Business applications often need to represent and store information such as a company's organizational hierarchy, a country's administrative divisions, an inventory structure, or simply a set of folders and files. Despite their apparent differences, these examples share a common feature— they are all trees. Not the green, wood-made kind that provide pleasant shade on a sunny day, but, mathematically speaking, connected acyclic graphs. In computer science, the links between nodes are described in terms of parent-child relationships. Each node in the tree, except the root, has exactly one parent and zero, one, or many children.
The figure above shows an example of a tree. Vertex A is called the root of the tree. Nodes without subtrees — C, D, F, G, and H — are called leaves. Edges of the tree show parent-child relationships between nodes. A rooted tree is k-ary if each node has no more than k children. A binary tree is a well-known particular case of a k-ary tree where k = 2.
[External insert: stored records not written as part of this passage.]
-- ==== Sys2Proof/Machine/Regs.lean ====
section
/-! DEFINITION. The core I/O space: what a read of each register returns and what a write does (spec 02 Tables 2-6 to 2-9, and the register tables of chapters 04, 05, 07 to 11 and 17). -/

namespace Sys2Proof.Machine

/-- A one-bit field as a word's bit. -/
def bitAt (b : Bool) (k : Nat) : Nat × Nat × Nat := (b2n b, k, 1)

/-! ## U-mode access (R73, R180, R268, R294, R321, R349, R375, R533) -/

/-- A write in U mode at this offset raises the privileged instruction fault; `t` is the writing thread. At a reserved offset of the CORE, THR or tracker block, and in THR.4 to THR.7 of an M-core, R72 has a write ignored without a fault and R73 has a U-mode write to these blocks fault: the model's choice is the fault (log entry 109). -/
def uWriteDenied (vcore : Bool) (t off : Nat) : Bool :=
  if off < 0x800 then true
  else if off < 0x980 then true
  else if 0x1000 ≤ off ∧ off < 0x1200 then decide (off % 32 / 8 = 0 ∨ off % 32 / 8 = 3)
  else if 0x1400 ≤ off ∧ off < 0x1C00 then decide (off % 32 < 24)
  else if 0x1C00 ≤ off ∧ off < 0x2400 then decide (off % 32 < 16)
  else if 0x2400 ≤ off ∧ off < 0x2600 then decide (off % 256 < 0xB0)
  else if 0x2600 ≤ off ∧ off < 0x2700 then
    let o := off - 0x2600
    !vcore && !(decide (8 ≤ o ∧ o < 16) || decide (0x20 ≤ o ∧ o < 0x30) || decide (0x80 ≤ o))
  else if 0x2700 ≤ off ∧ off < 0x2800 then
    let o := off - 0x2700
    decide (o < 0x80) && !(decide (8 ≤ o ∧ o < 16) || decide (0x20 ≤ o ∧ o < 0x38))
  else if 0x2800 ≤ off ∧ off < 0x2900 then true
  else if 0x2900 ≤ off ∧ off < 0x2A00 then
    let o := off - 0x2900
    decide (o < 0x30) || decide (0x40 ≤ o ∧ o < 0x80)
  else if 0x2A00 ≤ off ∧ off < 0x2B00 then
    let o := off - 0x2A00
    decide (o < 16) || decide (0x80 ≤ o ∧ o < 0xC0) || (decide (0x40 ≤ o ∧ o < 0x80) && decide ((o - 0x40) / 8 ≠ t))
  else if 0x2B00 ≤ off ∧ off < 0x2C00 then decide (off - 0x2B00 < 0x58)
  else if 0x3000 ≤ off ∧ off < 0x4000 then decide (off - 0x3000 < 0x880)
  else decide (0x8000 ≤ off)

/-- A read in U mode is denied at 0x8000 and above (R73). -/
def uReadDenied (off : Nat) : Bool := decide (0x8000 ≤ off)

/-! ## Reading -/

/-- CORE block (Table 2-7). -/
def readCore (e : Env) (c : Core) (o : Nat) : Word :=
  let q (k : Nat) : Nat := (c.eng k).q.length
  match o with
  | 0x00 => pack [bitAt e.standin 33, bitAt e.vcore 32, (e.pcol, 28, 4), (e.row, 25, 3), (e.cluster, 19, 6), (e.lcid, 0, 12)]
  | 0x08 => pack [(e.nthr, 28, 4), (e.pipes, 24, 4), (e.pipes, 20, 4), bitAt (!e.vcore) 19, (e.spadBytes / 1024, 0, 16)]
  | 0x10 => pack [bitAt c.dispen 2, bitAt c.park 1, bitAt c.lock 0]
  | 0x18 =>
    let busy (k : Nat) : Bool := decide (q k ≠ 0)
    let ep (k : Nat) : Bool := (c.eng k).parked
    pack [bitAt (busy 0) 11, bitAt (busy 1) 10, bitAt (busy 2) 9, bitAt (busy 3) 8,
      bitAt (ep 0) 7, bitAt (ep 1) 6, bitAt (ep 2) 5, bitAt (ep 3) 4, bitAt (c.allParked e) 3]
  | 0x20 => c.qown.setWidth 64
  | 0x28 => pack [(q 0, 24, 6), (q 1, 16, 6), (q 2, 8, 5), (q 3, 0, 5)]
  | 0x30 => BitVec.ofNat 64 c.steps
  | _ => 0

/-- THR.n block (Table 2-8). PRIOR is given for a PARKED thread alone; in any other state it reads 0, the model's choice (log entry 109). -/
def readThr (th : Thread) (o : Nat) : Word :=
  match o with
  | 0x00 =>
    let cause := if th.st = .wait then th.wcause.code else 0
    let prior := if th.st = .parked then th.prior.code else 0
    pack [(cause, 16, 8), bitAt th.smode 15, bitAt th.msg.isSome 11, (prior, 4, 3), (th.st.code, 0, 3)]
  | 0x08 => pack [(th.entry.toNat, 16, 16), bitAt th.startS 2, bitAt th.disp 1]
  | 0x18 => pcWord th.pc
  | 0x20 => BitVec.ofNat 64 th.icount
  | 0x28 => BitVec.ofNat 64 th.wsteps
  | _ => 0
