/-! ## Meanings -/

/-- REFRESH_WINDOW (R448). -/
def execRefreshWindow (h : Fin 6) (s : State) : Out := .next (s.refreshWindow h.val)
/-- BANK_REFRESH (R447). -/
def execBankRefresh (h : Fin 6) (pc : Fin 32) (s : State) : Out := .next (s.bankRefresh h.val pc.val)
/-- PATROL_OVERDUE (R446). -/
def execPatrolOverdue (h : Fin 6) (s : State) : Out := .next (s.patrolOverdue h.val)
/-- SOFT_REPAIR (R451). -/
def execSoftRepair (h : Fin 6) (pc : Fin 32) (row : Nat) (x : RepairTry) (s : State) : Out := .next (s.softRepair h.val pc.val row x.ok x.x)
/-- DOUBLED_REFRESH_BEGIN (R449). -/
def execDoubledRefreshBegin (h : Fin 6) (temp : BitVec 8) (s : State) : Out := .next (s.hotBegin h.val temp.toNat)
/-- DOUBLED_REFRESH_END (R449). -/
def execDoubledRefreshEnd (h : Fin 6) (temp : BitVec 8) (s : State) : Out := .next (s.hotEnd h.val temp.toNat)
/-- REGION_ENABLE (R443). -/
def execRegionEnable (n : Fin 16) (s : State) : Out := .next (s.regionEnable n.val true)
/-- REGION_DISABLE (R443). -/
def execRegionDisable (n : Fin 16) (s : State) : Out := .next (s.regionEnable n.val false)
/-- REGION_START_COMPLETE (R443). -/
def execRegionStartComplete (n : Fin 16) (s : State) : Out := .next (s.regionStart n.val)
/-- REGION_STOP_COMPLETE (R443). -/
def execRegionStopComplete (n : Fin 16) (s : State) : Out := .next (s.regionStop n.val)
/-- STACK_ENABLE (R453). -/
def execStackEnable (h : Fin 6) (s : State) : Out := .next (s.stackEnable h.val true)
/-- STACK_DISABLE (R453). -/
def execStackDisable (h : Fin 6) (s : State) : Out := .next (s.stackEnable h.val false)
/-- STACK_START_COMPLETE (R453). -/
def execStackStartComplete (h : Fin 6) (ok : Bool) (s : State) : Out := .next (s.stackStart h.val ok)
/-- STACK_STOP_COMPLETE (R453). -/
def execStackStopComplete (h : Fin 6) (s : State) : Out := .next (s.stackStop h.val)

end Sys2Proof.Machine
end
One of the common tasks performed on tree data is the retrieval of all child nodes at any nesting level, given a parent node. For example, calculating the total turnover of an account involves determining the turnovers of all its subaccounts, or compiling a list of goods belonging to a given goods group includes lists from all the nested subgroups.
In imperative programming languages, we usually use a graph traversal algorithm to find all subnodes. Although most modern database servers support SQL queries with recursive common table expressions, using the recursive part inside complex queries on large amounts of data can significantly degrade performance.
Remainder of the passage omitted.